Der 8. März ist weder Muttertag noch Frauentag, sondern der internationale Kampftag für die Rechte der Frauen.

Wir rufen zum Frauenstreik auf in Solidarität mit unseren Schwestern auf der ganzen Welt, besonders der iranischen, afghanischen und kurdischen Frauen, die die Infragestellung ihrer Grundrechte erleben und manchmal ihren verbissenen Kampf gegen Unterdrückung mit ihrem Leben bezahlen. Wir unterstützen unsere ukrainischen Schwestern, die mit einem grausamen und mörderischen Krieg konfrontier sind und in großer Zahl im Exil leben oder der Angst vor Bombardierungen und den Übergriffen der russischen Soldaten ausgeliefert sind. Wir unterstützen unsere feministischen russischen Schwestern, die, oft ihre Freiheit aufs Spiel setzend, gegen diese militaristischen Haltungen demonstrieren.

Wir rufen zum Frauenstreik auf, um Gleichheit in der Arbeit und in unserem Leben zu erreichen, um unsere wirtschaftliche Unabhängigkeit zu erlangen.

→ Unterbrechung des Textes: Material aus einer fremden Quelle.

/-! ## One step -/

/-- V52. -/
theorem test_submit_sends :
    answer (step (queue 0b00#2 [0x61] State.reset)) = .ok { State.reset with
      nextSeq := 2, inFlight := [(1, dataA)], timerArmed := true, trace := [.transmit dataA, .startTimer 0] } := by
  decide
/-- V53. -/
theorem test_submit_buffers :
    answer (step (queue 0b00#2 [0x65] s4)) = .ok { s4 with pending := [[0x65]] } := by decide
/-- V69. -/
theorem test_rx_corrupt_repeats_ack :
    answer (step (queue 0b01#2 (dataBytes 3 0x99 0x62) e3)) =
      .ok { e3 with trace := [.transmit (ackBytes 2)] } := by decide
/-- V63a: only the acknowledgment number of an ACK counts. -/
theorem test_rx_ack_with_payload :
    answer (step (queue 0b01#2 v39 s4)) = .ok { s4 with
      base := 4, inFlight := [(4, dataD)], trace := [.startTimer 0] } := by decide
/-- V61's shape on S4, P2 step 2: the stored bytes again. -/
theorem test_timeout_resends :
    answer (step (queue 0b10#2 [] s4)) = .ok { s4 with
      trace := [.transmit dataA, .transmit dataB, .transmit dataC, .transmit dataD, .startTimer 0] } := by decide
/-- V62. -/
theorem test_timeout_idle : answer (step (queue 0b10#2 [] State.reset)) = .ok State.reset := by decide
/-- R73 under both readings. -/
theorem test_reserved_refused :
    answer (step (queue 0b11#2 [] State.reset)) = .error .reservedCommand := by decide
theorem test_reserved_ignored :
    answer (exec (.cmdReserved []) { s4 with config := ignoring }) = .ok { s4 with config := ignoring } := by
  decide
/-- V66's shape with payload "a". -/
theorem test_pkt_data_in_order :
    answer (exec (.pktData (dataPkt 1 0xFE9D 0x61)) State.reset) = .ok { State.reset with
      expectedSeq := 2, lastAckSent := ackBytes 1,
      trace := [.deliver [0x61], .transmit (ackBytes 1)] } := by decide
/-- V67. -/
theorem test_pkt_data_ahead :
    answer (exec (.pktData (dataPkt 5 0xFE80 0x7A)) e3) =
      .ok { e3 with trace := [.transmit (ackBytes 2)] } := by decide
/-- V58: the two START_TIMERs. -/
theorem test_pkt_ack_drains :
    answer (exec (.pktAck (ackPkt 4)) s4ef) = .ok { s4 with
      base := 5, nextSeq := 7, inFlight := [(5, dataE), (6, dataF)], pending := [],
      trace := [.transmit dataE, .startTimer 0, .transmit dataF, .startTimer 0] } := by decide
/-- V57: an ACK of what was never sent. -/
theorem test_pkt_ack_unsent : answer (exec (.pktAck (ackPkt 5)) s4) = .ok s4 := by decide
/-- R166 to R169. -/
theorem test_transmit_row :
    answer (exec (.transmit dataA) e3) = .ok { e3 with trace := [.transmit dataA] } := by decide
theorem test_deliver_row :
    answer (exec (.deliver [0x61]) e3) = .ok { e3 with trace := [.deliver [0x61]] } := by decide
theorem test_start_timer_row :
    answer (exec (.startTimer 9) e3) = .ok { e3 with trace := [.startTimer 9], timerArmed := true } := by decide
theorem test_stop_timer_row :
    answer (exec .stopTimer s4) = .ok { s4 with trace := [.stopTimer], timerArmed := false } := by decide
/-- R210: reset keeps nothing of the life before. -/
theorem test_reset_input :
    answer (step { s4ef with inbox := [.reset defaultConfig] }) = .ok State.reset := by decide
/-- R197: nothing queued, nothing happens. -/
theorem test_idle : answer (step s4) = .ok s4 := by decide
/-- R70, R109, R147: a truncated packet (V51) is answered with the stored ACK, and the block goes on. -/
theorem test_truncated_packet_word :
    answer (step { e3 with inbox := [.word (.packet (dataA.take 15))] }) =
      .ok { e3 with trace := [.transmit (ackBytes 2)] } := by decide
/-- A table word placed at the fetch runs in the next step. -/
theorem test_fetch_word_runs :
    answer (step (State.reset.withFetchWord 8 1)) =
      .ok { State.reset with trace := [.transmit resetAck] } := by decide

/-! ## Witnesses: concrete states and operands that meet the hypotheses of each obligation -/

/-- What `answer` says, said of the outcome itself. -/
theorem of_answer {r : Result} {t : State} (h : answer r = .ok t) : r = .next t := by
  cases r with
  | next u => simpa [answer] using h
  | fault e => cases e
  | refused e => simp [answer] at h

theorem of_answer_refused {r : Result} {e : Refusal} (h : answer r = .error e) : r = .refused e := by
  cases r with
  | next u => simp [answer] at h
  | fault e => cases e
  | refused e' => simpa [answer] using h

/-- S4 meets the invariants (R33). -/
theorem s4_inv : Inv s4 where
  config_legal := by decide
  window := by decide
  keys := by decide
  packets := by
    intro e he
    have hm : e = (1, dataA) ∨ e = (2, dataB) ∨ e = (3, dataC) ∨ e = (4, dataD) := by
      simpa [s4] using he
    obtain rfl | rfl | rfl | rfl := hm
    · exact ⟨[0x61], by decide⟩
    · exact ⟨[0x62], by decide⟩
    · exact ⟨[0x63], by decide⟩
    · exact ⟨[0x64], by decide⟩
  pending_full := by decide
  timer := by decide
  last_ack := by decide
  bounds := by decide
  payloads := by decide
  depth := fun d h => by cases h
  inputs := by decide

/-- So does S4 with payloads waiting and inputs queued. -/
theorem s4_inv_of (q : List Bytes) (inbox : List Input) (hq : ∀ p ∈ q, p.length ≤ fieldLimit - 1)
    (hi : inbox.all inputFromEnvironment = true) : Inv { s4 with pending := q, inbox := inbox } :=
  { s4_inv with
    pending_full := fun _ => (by decide : s4.nextSeq - s4.base = s4.config.windowSize)
    payloads := hq
    depth := fun d h => by cases h
    inputs := hi }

In Frankreich geht die Regierung erneut die Frauen frontal an mit einer Reform der Renten, die sie mit voller Wucht trifft. Mitten im Kampf gegen diese Reform ist der 8. März die Gelegenheit, die Lage und die Forderungen der Frauen in den Vordergrund zu stellen und die Mobilisierung zu erweitern. Der 8. März 2020 war die letzte Manifestation, bevor die Reform der „Rente auf Raten“ begraben wurde! Machen wir den 8. März zum Tag der Rücknahme dieser neuen Reform des drastischen sozialen Rückschritts. Gemeinsam werden wir siegen!

Immer noch um ein Viertel schlechter bezahlt, hauptsächlich in den schlechtest bezahlten und Teilzeit-Jobs beschäftigt, sind immer mehr Frauen nicht mehr in der Lage, bis zum Monatsende durchzuhalten. Anstatt die Unternehmen, die diskriminieren, zu sanktionieren, anstatt die Löhne, Gehälter und Renten zu erhöhen, gegen die sexistischen und sexuellen Übergriffe gegen Frauen zu kämpfen, wollen diese Regierung und die Unternehmerschaft eine gewaltsame und ungerechte Rentenreform durchsetzen. Von niedrigeren Einkommen und angesichts der Betreuung von Kindern und Alten kürzeren Lebensarbeitszeit, bekommen wir heute schon eine um 40% niedrigere Rente als Männer. Dazu kommt das Alter des Rentenbeginns: da viele von uns eine unvollständigen Berufslaufbahn haben, wird das unsere Lage noch verschlechtern. Wir weigern uns, mehr zu arbeiten, um weniger zu bekommen!…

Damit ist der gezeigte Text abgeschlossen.